I have now set up a minimal example of this behavior in a new fork of milc_qcd, which you can see as commit 9985744 of daschaich/milc_qcd. Here, after successfully reproducing an existing 4^3x8 test in double precision on a single core (commit 19b2c53), I simply change division by z (a double) to multiplication by 1.0/z.

Despite the tiny lattice volume, after only five 'trajecs' (each with four over-relaxation steps and four quasi-heatbath steps) roundoff is visible in the printed GMES output, and within 20 trajecs this has accumulated to roughly percent-level effects in the plaquette. In earlier tests using our own code that show this behavior, I have checked that this division-to-multiplication step itself produces changes only at the 1e-16 level I would expect in double precision. I have also checked that turning off the over-relaxation steps reduces but doesn't completely remove this roundoff accumulation.

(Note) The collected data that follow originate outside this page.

theorem ok_remoteErr (c : Nat) (s : State) (h : Ok s) : Ok (remoteErr c s) := by
  unfold remoteErr
  simp +contextual (maxDischargeDepth := 20) only [ok_consumed, ok_fire, h]

theorem ok_modXfers (c : Nat) (f : List Xfer → List Xfer) (s : State) (h : Ok s) : Ok (modXfers c f s) := by
  unfold modXfers
  simp +contextual (maxDischargeDepth := 20) only [ok_modCore, implies_true, coreOk_mk, h]

theorem ok_modXfer (c : Nat) (store : Bool) (seq : Nat) (f : Xfer → Xfer) (s : State) (h : Ok s) : Ok (modXfer c store seq f s) := by
  unfold modXfer
  simp +contextual (maxDischargeDepth := 20) only [ok_modXfers, h]

theorem ok_sendRequest (c : Nat) (r : Run) (x : Xfer) (g : Msgs) (m : MsgOut) (s : State) (h : Ok s) : Ok (sendRequest c r x g m s) := by
  unfold sendRequest
  simp only []
  generalize hq : (if peerFenced s g.dev = true then (s, false) else sendMsg _ _ none _ s) = q
  have h1 : Ok q.1 := by
    rw [← hq, ok_ite_fst]
    simp only [ok_sendMsg, h, ite_self]
  obtain ⟨s2, sent⟩ := q
  simp only [] at h1 ⊢
  split
  · exact ok_modXfer _ _ _ _ _ (ok_modPeer _ _ _ h1)
  · exact ok_modXfer _ _ _ _ _ (ok_remoteErr _ _ h1)

theorem ok_sendMsgs (c : Nat) (store : Bool) (seq n : Nat) (s : State) (h : Ok s) : Ok (sendMsgs c store seq n s) := by
  induction n generalizing s with
  | zero => exact h
  | succ n ih =>
    unfold sendMsgs
    split
    · split
      · split
        · exact ok_modXfer _ _ _ _ _ h
        · dsimp only
          split
          · exact ih _ (ok_sendRequest _ _ _ _ _ _ (ok_modXfer _ _ _ _ _ h))
          · exact h
      · exact h
    · exact h

theorem ok_pumpXfers (c : Nat) (store : Bool) (s : State) (h : Ok s) : Ok (pumpXfers c store s) := by
  unfold pumpXfers
  split
  · exact ok_sendMsgs _ _ _ _ _ h
  · exact h


/-! ### KeyedUnit -/

theorem ok_dirPut (set : Nat) (ws : List (Nat × Nat)) (s : State) (h : Ok s) : Ok (dirPut set ws s) := by
  unfold dirPut
  simp +contextual (maxDischargeDepth := 20) only [ok_leaf, h]

theorem ok_dirRead (agent : Option Nat) (set : Nat) (s : State) (h : Ok s) : Ok (dirRead agent set s) := by
  unfold dirRead
  simp +contextual (maxDischargeDepth := 20) only [ok_dirPut, ok_fireAll, ok_ite, ite_self, ok_leaf, h]

theorem ok_keyLookup (agent : Option Nat) (k : Key) (s : State) (h : Ok s) : Ok (keyLookup agent k s).1 := by
  unfold keyLookup
  simp only []
  split
  · exact ok_dirRead _ _ _ h
  · simp (maxDischargeDepth := 20) only [ok_ite_fst, ok_fire, ok_readRun, ok_dirRead, ite_self, h]

theorem ok_keyWrite (agent : Option Nat) (k : Key) (payload : List Byte) (marks : List Bool) (s : State) (h : Ok s) : Ok (keyWrite agent k payload marks s) := by
  unfold keyWrite
  simp +contextual (maxDischargeDepth := 20) only [ok_dirPut, ok_dirRead, ok_fire, ok_writeCells, ok_ite, ite_self, h]

theorem ok_priorTouch (hh : Hit) (s : State) (h : Ok s) : Ok (priorTouch hh s) := by
  exact ok_dirPut _ _ _ h

theorem ok_keyReads (agent : Option Nat) (d : Keyed) (n : Nat) (s : State) (h : Ok s) : Ok (keyReads agent d n s) := by
  unfold keyReads
  simp +contextual (maxDischargeDepth := 20) only [ok_readRun, ok_ite, ite_self, h]

theorem ok_mapBit (agent : Option Nat) (a n : Nat) (v : Bool) (s : State) (h : Ok s) : Ok (mapBit agent a n v s) := by
  unfold mapBit
  simp +contextual (maxDischargeDepth := 20) only [ok_writeRun, h]

theorem ok_gatherKey (r : KReq) (d : Keyed) (n : Nat) (s : State) (h : Ok s) : Ok (gatherKey r d n s) := by
  have h : Ok (if (r.key s d n).2 = true then (keyReads (r.agent s) d n s, none) else keyLookup (r.agent s) (r.key s d n).1 (keyReads (r.agent s) d n s)).1 := by
    split
    · exact ok_keyReads _ _ _ _ h
    · exact ok_keyLookup _ _ _ (ok_keyReads _ _ _ _ h)
  unfold gatherKey
  simp only []
  generalize (if (r.key s d n).2 = true then (keyReads (r.agent s) d n s, none) else keyLookup (r.agent s) (r.key s d n).1 (keyReads (r.agent s) d n s)) = p at h ⊢
  obtain ⟨s2, hit⟩ := p
  simp only [] at h ⊢
  split <;> simp +contextual (maxDischargeDepth := 20) only [ok_ite, ok_priorTouch, ok_writeRun, ok_mapBit, ok_foldl, ok_writeData, implies_true, ite_self, h]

So it looks as though there is some aspect of the pg_ora program that is causing machine-precision roundoff errors to be rapidly blown up by many orders of magnitude. I find this surprising, but I haven't done much prior work with this algorithm. Is this the expected behavior? If not, can you think of any likely culprit(s) deserving more scrutiny? I'll ping @weberjo8 since you seem to have been working on the pure-gauge code relatively recently.

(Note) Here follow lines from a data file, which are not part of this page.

-- ==== Sys2Proof/Laws/Kept.lean ====
section
/-!
SUPPORT. What no operation of the device changes, but for the few that a whole-machine rule names: one equation for each operation
that answers a state. The operations that do change some of it (resets, the TAP, configuration space, the mailbox, some register
writes) are in `Laws/Whole.lean`.
-/
namespace Sys2Proof.Laws
open Sys2Proof Sys2Proof.Machine

/-- The part of the state that only a few commands change: the queue, the TAP, pattern address and request, interrupt enables and the
safe state, the DRAM size, configuration space, fuses, retained SRAM, and the registers of the reset block. -/
structure Kept where
  pending : List Instr
  tap : Tap
  glb : DWord × BitVec 4 × BitVec 11 × Bool
  drc : Bool
  pci : (Bool × Bool × Bool × Bool × Bool) × CfgSpace × AerSet
  mgt : (Otp × Otp) × BitVec 64 × Mem × Option RetRec
  rst : (Bool × Bool × Bool × Bool × Bool × Bool × Bool) × Nat × Word × Gtc

def glbOf (g : Glb) : DWord × BitVec 4 × BitVec 11 × Bool := (g.patAddr, g.patReq, g.irqEn, g.safe)

def drcOf (d : Drc) : Bool := d.attached

def pciOf (p : Pci) : (Bool × Bool × Bool × Bool × Bool) × CfgSpace × AerSet :=
  ((p.bme, p.d3hot, p.msixEn, p.msixMask, p.configured), p.cfg, p.aer)

def mgtOf (m : Mgt) : (Otp × Otp) × BitVec 64 × Mem × Option RetRec := ((m.fuses, m.otp), m.delivered, m.retained, m.rec_)

def rstOf (r : Rst) : (Bool × Bool × Bool × Bool × Bool × Bool × Bool) × Nat × Word × Gtc :=
  ((r.inReset, r.porOn, r.noXtal, r.pinLow, r.minimal, r.cause, r.resumeEn), r.startLimit, r.holdXtal, r.gtcAtAssert)

def keptOf (s : State) : Kept :=
  { pending := s.pending, tap := s.tap, glb := glbOf s.glb, drc := drcOf s.drc, pci := pciOf s.pci, mgt := mgtOf s.mgt
    rst := rstOf s.rst }

theorem kept_mk (s : State) (clk : Clock) (g : Glb) (time : TimeU) (disp : Disp) (cores : List Core) (rsmp : List Rsmp)
    (kfs : Kfs) (fst : Fst) (d : Drc) (siu : Siu) (hrn : Hrn) (p : Pci) (m : Mgt) (r : Rst) (dru : Dru) (obs : Obs)
    (flt : List FltBlock) (lh lm : List (Nat × Word)) (host : Mem) (fs rs : Nat)
    (hg : glbOf g = glbOf s.glb) (hd : drcOf d = drcOf s.drc) (hp : pciOf p = pciOf s.pci) (hm : mgtOf m = mgtOf s.mgt)
    (hr : rstOf r = rstOf s.rst) :
    keptOf (State.mk s.pending clk g time disp cores rsmp kfs fst d siu hrn p m r dru obs flt s.tap lh lm host fs rs) =
      keptOf s := by
  simp [keptOf, hg, hd, hp, hm, hr]

theorem keptOf_ite (c : Prop) [Decidable c] (a b : State) : keptOf (if c then a else b) = if c then keptOf a else keptOf b := by
  split <;> rfl

theorem kept_foldl {α : Type} (l : List α) (f : State → α → State) (h : ∀ s x, keptOf (f s x) = keptOf s) (s : State) :
    keptOf (l.foldl f s) = keptOf s := by
  induction l generalizing s with
  | nil => rfl
  | cons x xs ih => simp [ih, h]

theorem kept_foldl_fst {α β : Type} (l : List α) (f : State × β → α → State × β) (h : ∀ a x, keptOf (f a x).1 = keptOf a.1)
    (a : State × β) : keptOf (l.foldl f a).1 = keptOf a.1 := by
  induction l generalizing a with
  | nil => rfl
  | cons x xs ih => simp [ih, h]

theorem keptOf_ite_fst {β : Type} (c : Prop) [Decidable c] (a b : State × β) :
    keptOf (if c then a else b).1 = if c then keptOf a.1 else keptOf b.1 := by
  split <;> rfl

/-! ### Base -/

theorem kept_modCore (s : State) (c : Nat) (f : Core → Core) : keptOf (modCore s c f) = keptOf s := by
  unfold modCore
  simp only [kept_mk]

theorem kept_modSt (s : State) (c : Nat) (f : CStat → CStat) : keptOf (modSt s c f) = keptOf s := by
  unfold modSt
  simp only [kept_modCore]

theorem kept_modPort (s : State) (p : Nat) (f : Port → Port) : keptOf (modPort s p f) = keptOf s := by
  unfold modPort
  simp only [kept_mk]

theorem kept_modPeer (s : State) (d : Nat) (f : Peer → Peer) : keptOf (modPeer s d f) = keptOf s := by
  unfold modPeer
  simp only [kept_mk]

theorem kept_modDom (s : State) (d : Nat) (f : Dom → Dom) : keptOf (modDom s d f) = keptOf s := by
  unfold modDom
  simp only [kept_mk]

theorem kept_modSub (s : State) (r : Nat) (f : SubRing → SubRing) : keptOf (modSub s r f) = keptOf s := by
  unfold modSub
  simp only [kept_mk]

theorem kept_modRsmp (s : State) (u : Nat) (f : Rsmp → Rsmp) : keptOf (modRsmp s u f) = keptOf s := by
  unfold modRsmp
  simp only [kept_mk]

theorem kept_clockNs (s : State) (n : Nat) : keptOf (clockNs s n) = keptOf s := by
  unfold clockNs
  simp only [keptOf_ite, ite_self, kept_mk]

theorem kept_clockToCyc (s : State) (c : Nat) : keptOf (clockToCyc s c) = keptOf s := by
  unfold clockToCyc
  simp only [kept_clockNs, keptOf_ite, ite_self, kept_mk]

theorem kept_lifeAdd (off w n : Nat) (s : State) : keptOf (lifeAdd off w n s) = keptOf s := by
  unfold lifeAdd
  (repeat' split) <;> first | rfl | simp only [keptOf_ite, ite_self, kept_foldl, implies_true, kept_mk]

theorem kept_bumpFree (s : State) : keptOf (bumpFree s) = keptOf s := by
  unfold bumpFree
  simp only [kept_mk]


/-! ### Fire -/

theorem kept_hostWr (s : State) (a : Nat) (bs : List Byte) : keptOf (hostWr s a bs) = keptOf s := by
  unfold hostWr
  simp only [kept_mk]

theorem kept_stampVec (v : Nat) (s : State) : keptOf (stampVec v s) = keptOf s := by
  unfold stampVec
  simp only [keptOf_ite, ite_self, kept_mk]

theorem kept_postVec (v : Nat) (s : State) : keptOf (postVec v s) = keptOf s := by
  unfold postVec
  (repeat' split) <;> first | rfl | simp only [kept_hostWr, keptOf_ite, ite_self, kept_foldl, implies_true, kept_mk]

The text was updated successfully, but these errors were encountered:

detar · 2021-01-27T13:24:27Z

Hi David, This is very strange, indeed. We have not used this part of the code for some 25 years. Is the misbehavior compiler or machine dependent? I'll take a look when I get a chance. Best, Carleton

…

On 1/26/21 6:46 PM, David Schaich wrote: I'm working with a student ***@***.*** <https://github.com/FelixSpr>) on a pure-gauge project, and we've become puzzled by apparently rapid accumulation of roundoff errors in our code <https://github.com/daschaich/SU4/tree/dev> based on MILC's |pg_ora| (over-relaxed quasi-heatbath). I have now set up a minimal example of this behavior in a new fork of |milc_qcd|, which you can see as commit 9985744 <9985744> of daschaich/milc_qcd <daschaich@99857446>. Here, after successfully reproducing an existing 4^3x8 test in double precision on a single core (commit 19b2c53 <19b2c53>), I simply change division by |z| (a |double|) to multiplication by |1.0/z|. Despite the tiny lattice volume, after only five 'trajecs' (each with four over-relaxation steps and four quasi-heatbath steps) roundoff is visible in the printed |GMES| output, and within 20 trajecs this has accumulated to roughly percent-level effects in the plaquette. In earlier tests using our own code that show this behavior, I have checked that this division-to-multiplication step itself produces changes only at the |1e-16| level I would expect in double precision. I have also checked that turning off the over-relaxation steps reduces but doesn't completely remove this roundoff accumulation. So it looks as though there is some aspect of the |pg_ora| program that is causing machine-precision roundoff errors to be rapidly blown up by many orders of magnitude. I find this surprising, but I haven't done much prior work with this algorithm. *Is this the expected behavior?* If not, can you think of any likely culprit(s) deserving more scrutiny? I'll ping @weberjo8 <https://github.com/weberjo8> since you seem to have been working on the pure-gauge code relatively recently. — You are receiving this because you are subscribed to this thread. Reply to this email directly, view it on GitHub <#44>, or unsubscribe <https://github.com/notifications/unsubscribe-auth/ABP6HXQJQF245OA6OIE4IFDS35V6HANCNFSM4WUNUMGQ>.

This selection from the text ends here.